Content starts

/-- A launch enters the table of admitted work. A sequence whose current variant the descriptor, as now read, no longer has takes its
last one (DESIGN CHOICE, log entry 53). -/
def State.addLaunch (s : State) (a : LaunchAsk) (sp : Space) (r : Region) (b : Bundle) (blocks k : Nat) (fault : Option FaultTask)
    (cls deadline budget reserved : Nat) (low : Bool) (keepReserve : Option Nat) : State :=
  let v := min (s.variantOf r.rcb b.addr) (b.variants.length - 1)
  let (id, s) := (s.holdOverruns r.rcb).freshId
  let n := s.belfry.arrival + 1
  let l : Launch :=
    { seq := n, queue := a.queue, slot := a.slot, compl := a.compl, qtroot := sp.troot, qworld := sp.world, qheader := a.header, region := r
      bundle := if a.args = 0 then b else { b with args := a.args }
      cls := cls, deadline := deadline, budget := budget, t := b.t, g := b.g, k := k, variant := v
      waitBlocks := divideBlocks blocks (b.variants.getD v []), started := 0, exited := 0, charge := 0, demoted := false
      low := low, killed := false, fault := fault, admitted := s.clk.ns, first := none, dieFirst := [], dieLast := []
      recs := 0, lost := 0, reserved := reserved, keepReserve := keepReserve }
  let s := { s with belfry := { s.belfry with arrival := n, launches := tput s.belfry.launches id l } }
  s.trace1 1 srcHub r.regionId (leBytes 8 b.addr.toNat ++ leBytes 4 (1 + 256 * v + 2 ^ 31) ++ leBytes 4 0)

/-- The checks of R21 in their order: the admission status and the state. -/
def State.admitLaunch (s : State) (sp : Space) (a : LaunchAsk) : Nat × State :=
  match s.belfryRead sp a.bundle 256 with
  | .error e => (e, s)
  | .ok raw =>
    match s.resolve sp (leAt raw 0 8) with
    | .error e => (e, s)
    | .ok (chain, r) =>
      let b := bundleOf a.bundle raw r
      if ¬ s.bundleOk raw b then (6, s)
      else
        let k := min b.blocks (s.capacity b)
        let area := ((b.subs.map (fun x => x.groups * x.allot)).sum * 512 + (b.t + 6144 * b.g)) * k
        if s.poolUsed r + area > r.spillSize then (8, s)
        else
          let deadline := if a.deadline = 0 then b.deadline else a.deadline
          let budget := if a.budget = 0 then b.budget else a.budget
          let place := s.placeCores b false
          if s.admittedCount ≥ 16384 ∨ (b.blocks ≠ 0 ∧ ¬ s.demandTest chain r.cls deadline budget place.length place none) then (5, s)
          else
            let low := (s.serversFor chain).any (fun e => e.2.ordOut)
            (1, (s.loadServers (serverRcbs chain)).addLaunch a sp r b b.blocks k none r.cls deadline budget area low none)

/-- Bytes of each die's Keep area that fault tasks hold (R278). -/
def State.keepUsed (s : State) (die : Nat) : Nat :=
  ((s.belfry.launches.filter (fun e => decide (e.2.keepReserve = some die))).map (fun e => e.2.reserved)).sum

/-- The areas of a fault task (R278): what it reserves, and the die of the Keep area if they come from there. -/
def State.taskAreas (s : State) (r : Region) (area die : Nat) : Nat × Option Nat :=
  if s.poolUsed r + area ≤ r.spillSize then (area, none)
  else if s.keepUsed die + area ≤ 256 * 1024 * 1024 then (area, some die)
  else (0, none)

Content ends

● TASK ITEM:
An exact transcription of all the entries is needed.

● SOLUTION:
/-- A launch enters the table of admitted work. A sequence whose current variant the descriptor, as now read, no longer has takes its
last one (DESIGN CHOICE, log entry 53). -/
def State.addLaunch (s : State) (a : LaunchAsk) (sp : Space) (r : Region) (b : Bundle) (blocks k : Nat) (fault : Option FaultTask)
    (cls deadline budget reserved : Nat) (low : Bool) (keepReserve : Option Nat) : State :=
  let v := min (s.variantOf r.rcb b.addr) (b.variants.length - 1)
  let (id, s) := (s.holdOverruns r.rcb).freshId
  let n := s.belfry.arrival + 1
  let l : Launch :=
    { seq := n, queue := a.queue, slot := a.slot, compl := a.compl, qtroot := sp.troot, qworld := sp.world, qheader := a.header, region := r
      bundle := if a.args = 0 then b else { b with args := a.args }
      cls := cls, deadline := deadline, budget := budget, t := b.t, g := b.g, k := k, variant := v
      waitBlocks := divideBlocks blocks (b.variants.getD v []), started := 0, exited := 0, charge := 0, demoted := false
      low := low, killed := false, fault := fault, admitted := s.clk.ns, first := none, dieFirst := [], dieLast := []
      recs := 0, lost := 0, reserved := reserved, keepReserve := keepReserve }
  let s := { s with belfry := { s.belfry with arrival := n, launches := tput s.belfry.launches id l } }
  s.trace1 1 srcHub r.regionId (leBytes 8 b.addr.toNat ++ leBytes 4 (1 + 256 * v + 2 ^ 31) ++ leBytes 4 0)

/-- The checks of R21 in their order: the admission status and the state. -/
def State.admitLaunch (s : State) (sp : Space) (a : LaunchAsk) : Nat × State :=
  match s.belfryRead sp a.bundle 256 with
  | .error e => (e, s)
  | .ok raw =>
    match s.resolve sp (leAt raw 0 8) with
    | .error e => (e, s)
    | .ok (chain, r) =>
      let b := bundleOf a.bundle raw r
      if ¬ s.bundleOk raw b then (6, s)
      else
        let k := min b.blocks (s.capacity b)
        let area := ((b.subs.map (fun x => x.groups * x.allot)).sum * 512 + (b.t + 6144 * b.g)) * k
        if s.poolUsed r + area > r.spillSize then (8, s)
        else
          let deadline := if a.deadline = 0 then b.deadline else a.deadline
          let budget := if a.budget = 0 then b.budget else a.budget
          let place := s.placeCores b false
          if s.admittedCount ≥ 16384 ∨ (b.blocks ≠ 0 ∧ ¬ s.demandTest chain r.cls deadline budget place.length place none) then (5, s)
          else
            let low := (s.serversFor chain).any (fun e => e.2.ordOut)
            (1, (s.loadServers (serverRcbs chain)).addLaunch a sp r b b.blocks k none r.cls deadline budget area low none)

/-- Bytes of each die's Keep area that fault tasks hold (R278). -/
def State.keepUsed (s : State) (die : Nat) : Nat :=
  ((s.belfry.launches.filter (fun e => decide (e.2.keepReserve = some die))).map (fun e => e.2.reserved)).sum

/-- The areas of a fault task (R278): what it reserves, and the die of the Keep area if they come from there. -/
def State.taskAreas (s : State) (r : Region) (area die : Nat) : Nat × Option Nat :=
  if s.poolUsed r + area ≤ r.spillSize then (area, none)
  else if s.keepUsed die + area ≤ 256 * 1024 * 1024 then (area, some die)
  else (0, none)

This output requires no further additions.